Unit information: Viewing the City of Rome in 2010/11

Please note: you are viewing unit and programme information for a past academic year. Please see the current academic year for up to date information.

Unit name Viewing the City of Rome
Unit code CLAS12357
Credit points 20
Level of study C/4
Teaching block(s) Teaching Block 1 (weeks 1 - 12)
Unit director Dr. Hales
Open unit status Open
Pre-requisites

None

Co-requisites

None

School/department Department of Classics & Ancient History
Faculty Faculty of Arts

Description including Unit Aims

This unit introduces students to the topography and architecture of Rome and assesses its visual impact, from the leisurely Campus Martius, the wealth of the Palatine, the expressions of national pride on the Capitoline to the slums of the Subura.

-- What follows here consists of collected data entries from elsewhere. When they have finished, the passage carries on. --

-- ==== Sys2Proof/Tests/Slice0.lean ====
section
/-! SUPPORT. The model's own tests: words written out from the encodings of spec/30_encoding.md, the smoke test of
WellFormed, one-step tests whose expected results are the examples of the command rules and of spec/95_test_vectors.md,
and for every statement with hypotheses a witness that meets them. -/

namespace Sys2Proof.Tests

open Sys2Proof.Machine

-- The theorems are checked one after another: run side by side, their kernel evaluations ask for too many threads.
set_option Elab.async false

/-! ## Words written out field by field (R91 to R96) -/

theorem test_decode_nop : decode (0x00#8 ++ 0#24) = .ok .nop := by decide
theorem test_decode_srst : decode (0x01#8 ++ 0#24) = .ok .srst := by decide
theorem test_decode_setn : decode 0b00010000000000000000000100000000#32 = .ok (.setn 256#20) := by decide
theorem test_decode_rsclr : decode 0x11000000#32 = .ok .rsclr := by decide
theorem test_decode_rspush : decode 0b00010010000000000000000010010110#32 = .ok (.rspush 150#20) := by decide
theorem test_decode_setc1 : decode 0x1300000D#32 = .ok (.setc1 13#20) := by decide
theorem test_decode_setc2 : decode 0x14000007#32 = .ok (.setc2 7#20) := by decide
theorem test_decode_setipb : decode 0x15000008#32 = .ok (.setipb 8#20) := by decide
theorem test_decode_setwarm : decode 0x16000014#32 = .ok (.setwarm 20#20) := by decide
theorem test_decode_setmode : decode 0x17000003#32 = .ok (.setmode 3#20) := by decide
theorem test_decode_setxi : decode 0b00011000001100000000000011001000#32 = .ok (.setxi 3#4 200#20) := by decide
theorem test_decode_setdlen : decode 0x19000020#32 = .ok (.setdlen 32#20) := by decide
theorem test_decode_lddig : decode 0b00011010000000000001111101001111#32 = .ok (.lddig 31#8 0x4F#8) := by decide
theorem test_decode_seed : decode 0b00100000000000000000000000000000#32 = .ok .seed := by decide
theorem test_decode_seedraw : decode 0x21000000#32 = .ok .seedraw := by decide
theorem test_decode_mix : decode 0x22000000#32 = .ok .mix := by decide
theorem test_decode_warmup : decode 0b00110000000000000000000000000000#32 = .ok .warmup := by decide
theorem test_decode_genb : decode 0x31000000#32 = .ok .genb := by decide
theorem test_decode_fill : decode 0x32000010#32 = .ok (.fill 16#20) := by decide
theorem test_decode_xstream : decode 0b01000000000000000000000000000000#32 = .ok .xstream := by decide
theorem test_decode_xstreamx : decode 0x41000000#32 = .ok .xstreamx := by decide
theorem test_decode_reval : decode 0b01010000000000000000000100011110#32 = .ok (.reval 1#3 30#8) := by decide
theorem test_decode_revalc : decode 0b01010001000000000000011110010110#32 = .ok (.revalc 7#3 150#8) := by decide
theorem test_decode_rdreg : decode 0b01100000000000000000000100000010#32 = .ok (.rdreg 0x102#20) := by decide
theorem test_decode_rdcell : decode 0b01100001000000000000000000111111#32 = .ok (.rdcell 63#20) := by decide

/-! ## Illegal words (R98) and the smoke test of WellFormed -/

theorem test_illegal_all_ones : decode 0xFFFFFFFF#32 = .error .unassignedOpcode := by decide
theorem test_illegal_zero_field_z : decode 0x01000001#32 = .error .mustBeZero := by decide
theorem test_illegal_zero_field_b : decode 0x1A010000#32 = .error .mustBeZero := by decide
theorem test_illegal_zero_field_r : decode 0x50000800#32 = .error .mustBeZero := by decide
theorem test_illegal_sel : decode 0x60100002#32 = .error .selNotZero := by decide
theorem test_illegal_rule : decode 0x12000100#32 = .error .ruleRange := by decide
theorem test_illegal_mode : decode 0x17000004#32 = .error .modeRange := by decide
theorem test_illegal_slot : decode 0x18800000#32 = .error .slotRange := by decide

theorem test_wellFormed_refuses_rule_256 : (Instr.rspush 256#20).wellFormed = false := by decide
theorem test_wellFormed_refuses_mode_4 : (Instr.setmode 4#20).wellFormed = false := by decide
theorem test_wellFormed_refuses_slot_8 : (Instr.setxi 8#4 0#20).wellFormed = false := by decide
theorem test_wellFormed_admits_rule_255 : (Instr.rspush 255#20).wellFormed = true := by decide

theorem test_text : assemblyText (.setxi 3#4 200#20) = "SETXI 3, 200" := by decide +kernel

/-! ## Small states -/

/-- A block of the reference build with these registers and ports. -/
def blockOf (r : Regs) (p : Ports) : State := { build := Build.reference, regs := r, ports := p, job := none }

/-- Ports on which these items are offered. -/
def offering (din : List Symbol) (sink : List Answer) (kin : List Byte) (drw : List Word) : Ports :=
  { quietPorts with din := din, sink := sink, kin := kin, drw := drw }

/-- The next state of a command that answers one. -/
def after (i : Instr) (s : State) : State :=
  match exec i s with
  | .next t => t
  | .fault _ => s
  | .refused _ => s

/-- The next state of a step that answers one. -/
def stepped (s : State) : State :=
  match step s with
  | .next t => t
  | .fault _ => s
  | .refused _ => s

/-- In IDLE with `SIZE` = 64. -/
def idle64 : Regs := { resetRegs with size := 64#20 }

/-- The seeded generator of spec/95_test_vectors.md section 2.6: rule 170, cells 0, 9, 18, 27, 36, 45, 54, 63 set. -/
def seeded64 : Regs :=
  { resetRegs with
    phase := .seeded, degr := true, size := 64#20, rlen := 1#9, c1 := 5#20, c2 := 9#20, ipb := 2#20, warm := 3#20
    rs := [(0, 170#8)], grid := ([1, 2, 4, 8, 16, 32, 64, 128] : List Byte).flatMap bitsOf }

/-- The same generator after its warm-up. -/
def warmed64 : Regs := (after .warmup (blockOf seeded64 quietPorts)).regs

/-- The same generator with entropy injection on. -/
def entropic64 : Regs := { warmed64 with mode := 2#2 }

/-- In FAULT with `ERR` = 3. -/
def faulted64 : Regs := { idle64 with phase := .fault, err := .size }

/-- A generator of 70 cells, all set, and a digest of 32 bytes 0xFF (section 2.4). -/
def seeded70 : Regs :=
  { resetRegs with
    phase := .seeded, size := 70#20, dig := (List.range 32).map fun j => (j, 0xFF#8), grid := List.replicate 70 true }

def seedFrame : List Symbol := frameOf [1, 2, 4, 8, 16, 32, 64, 128]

We will look at the city's most famous monuments, such as the Colosseum but also at the backstreet insulae and the Cloaca Maxima, Rome's great sewer. Romans imagined their city by reference to its buildings; these architectural forms governed every aspect of a Roman's life, whether public or private, on business or at leisure, at worship or in pursuit of vice. As a result, this course does not just look at the form of buildings but at how they reflected and affected the activities taking place inside and around them. This strategy will afford us insight into how Romans thought about themselves and their place at the centre of empire.